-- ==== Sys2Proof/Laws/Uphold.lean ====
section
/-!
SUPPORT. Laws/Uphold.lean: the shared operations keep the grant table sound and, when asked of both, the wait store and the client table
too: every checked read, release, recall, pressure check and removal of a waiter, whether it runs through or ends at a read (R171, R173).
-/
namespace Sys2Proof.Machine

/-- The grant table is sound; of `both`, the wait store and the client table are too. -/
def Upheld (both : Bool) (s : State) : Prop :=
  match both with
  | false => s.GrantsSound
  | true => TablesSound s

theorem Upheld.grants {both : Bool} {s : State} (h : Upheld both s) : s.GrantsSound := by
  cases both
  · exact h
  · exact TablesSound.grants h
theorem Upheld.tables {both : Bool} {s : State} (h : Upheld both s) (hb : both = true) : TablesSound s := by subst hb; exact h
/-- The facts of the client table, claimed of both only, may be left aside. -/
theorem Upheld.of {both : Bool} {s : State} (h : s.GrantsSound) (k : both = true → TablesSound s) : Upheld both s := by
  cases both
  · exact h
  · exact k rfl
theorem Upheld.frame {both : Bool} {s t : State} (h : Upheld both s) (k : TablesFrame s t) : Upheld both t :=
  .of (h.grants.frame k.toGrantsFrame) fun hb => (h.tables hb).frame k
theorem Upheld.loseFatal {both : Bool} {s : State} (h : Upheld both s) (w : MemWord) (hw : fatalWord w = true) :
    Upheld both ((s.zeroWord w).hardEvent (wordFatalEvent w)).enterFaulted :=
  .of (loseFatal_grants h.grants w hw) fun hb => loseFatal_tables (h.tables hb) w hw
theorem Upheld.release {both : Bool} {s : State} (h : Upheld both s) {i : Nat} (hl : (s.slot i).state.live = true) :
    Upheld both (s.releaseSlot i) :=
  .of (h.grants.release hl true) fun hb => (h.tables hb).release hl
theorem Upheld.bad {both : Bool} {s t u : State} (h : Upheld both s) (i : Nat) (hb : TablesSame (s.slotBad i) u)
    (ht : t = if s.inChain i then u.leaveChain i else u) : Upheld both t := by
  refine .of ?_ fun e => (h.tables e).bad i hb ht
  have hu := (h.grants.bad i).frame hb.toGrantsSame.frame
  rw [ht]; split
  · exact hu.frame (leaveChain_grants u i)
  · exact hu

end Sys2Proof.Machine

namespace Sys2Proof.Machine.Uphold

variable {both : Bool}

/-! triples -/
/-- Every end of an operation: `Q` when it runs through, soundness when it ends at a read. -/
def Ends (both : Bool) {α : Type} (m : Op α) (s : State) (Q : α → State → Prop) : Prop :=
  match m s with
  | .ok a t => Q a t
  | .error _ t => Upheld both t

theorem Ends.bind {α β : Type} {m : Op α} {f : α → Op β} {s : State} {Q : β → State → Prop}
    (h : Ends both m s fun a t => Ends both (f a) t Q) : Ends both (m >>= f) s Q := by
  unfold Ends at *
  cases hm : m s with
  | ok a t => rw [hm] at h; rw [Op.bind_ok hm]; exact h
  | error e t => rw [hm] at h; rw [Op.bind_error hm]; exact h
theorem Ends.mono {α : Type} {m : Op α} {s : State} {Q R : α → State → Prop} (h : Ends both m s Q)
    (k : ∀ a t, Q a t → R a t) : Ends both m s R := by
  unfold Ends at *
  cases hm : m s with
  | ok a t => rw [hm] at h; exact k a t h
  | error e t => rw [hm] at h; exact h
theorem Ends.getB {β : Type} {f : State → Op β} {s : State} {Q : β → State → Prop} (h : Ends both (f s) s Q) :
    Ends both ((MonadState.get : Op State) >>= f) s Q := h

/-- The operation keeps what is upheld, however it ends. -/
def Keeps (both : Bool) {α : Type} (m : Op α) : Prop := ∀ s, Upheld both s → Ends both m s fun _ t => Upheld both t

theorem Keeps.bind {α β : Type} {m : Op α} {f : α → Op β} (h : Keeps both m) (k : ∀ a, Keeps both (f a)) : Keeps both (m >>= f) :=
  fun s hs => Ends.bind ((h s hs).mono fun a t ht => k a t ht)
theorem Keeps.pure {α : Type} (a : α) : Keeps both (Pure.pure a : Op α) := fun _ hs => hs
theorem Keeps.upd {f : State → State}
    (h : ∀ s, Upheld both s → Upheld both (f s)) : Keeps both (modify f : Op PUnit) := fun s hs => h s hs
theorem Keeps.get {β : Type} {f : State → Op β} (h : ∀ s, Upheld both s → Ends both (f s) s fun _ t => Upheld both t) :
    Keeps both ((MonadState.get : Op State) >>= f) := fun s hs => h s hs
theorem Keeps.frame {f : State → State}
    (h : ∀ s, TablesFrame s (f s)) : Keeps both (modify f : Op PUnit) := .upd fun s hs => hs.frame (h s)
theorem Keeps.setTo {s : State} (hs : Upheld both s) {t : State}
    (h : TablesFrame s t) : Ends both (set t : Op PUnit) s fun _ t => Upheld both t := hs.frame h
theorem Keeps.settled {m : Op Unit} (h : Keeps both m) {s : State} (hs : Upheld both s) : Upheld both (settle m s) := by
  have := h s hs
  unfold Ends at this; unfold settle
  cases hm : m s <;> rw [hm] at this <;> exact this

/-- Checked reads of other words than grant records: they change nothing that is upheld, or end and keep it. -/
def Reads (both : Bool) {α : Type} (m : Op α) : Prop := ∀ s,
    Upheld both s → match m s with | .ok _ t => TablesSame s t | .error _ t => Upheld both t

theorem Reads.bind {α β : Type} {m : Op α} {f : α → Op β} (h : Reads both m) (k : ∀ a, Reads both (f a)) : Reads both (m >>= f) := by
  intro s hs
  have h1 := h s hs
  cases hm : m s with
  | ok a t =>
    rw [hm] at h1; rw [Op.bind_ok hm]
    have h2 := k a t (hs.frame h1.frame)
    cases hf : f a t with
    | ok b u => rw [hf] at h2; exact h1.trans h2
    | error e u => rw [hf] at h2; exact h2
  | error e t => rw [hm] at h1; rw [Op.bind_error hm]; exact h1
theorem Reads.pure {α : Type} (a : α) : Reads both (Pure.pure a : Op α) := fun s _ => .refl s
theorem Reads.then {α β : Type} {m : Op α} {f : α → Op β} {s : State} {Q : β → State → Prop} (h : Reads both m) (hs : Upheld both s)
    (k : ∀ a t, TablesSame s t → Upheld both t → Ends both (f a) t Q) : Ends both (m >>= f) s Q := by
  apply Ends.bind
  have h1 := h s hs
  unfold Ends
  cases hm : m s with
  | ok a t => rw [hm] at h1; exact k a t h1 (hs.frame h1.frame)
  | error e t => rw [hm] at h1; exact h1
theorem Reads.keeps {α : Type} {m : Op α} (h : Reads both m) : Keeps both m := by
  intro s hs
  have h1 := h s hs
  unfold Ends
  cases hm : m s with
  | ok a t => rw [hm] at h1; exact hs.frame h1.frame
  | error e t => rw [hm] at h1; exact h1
++++
Read each line of the material, and wherever the word "mono" turns up, copy that line.

_SOLUTION TO THIS TASK_
theorem Ends.mono {α : Type} {m : Op α} {s : State} {Q R : α → State → Prop} (h : Ends both m s Q)
  fun s hs => Ends.bind ((h s hs).mono fun a t ht => k a t ht)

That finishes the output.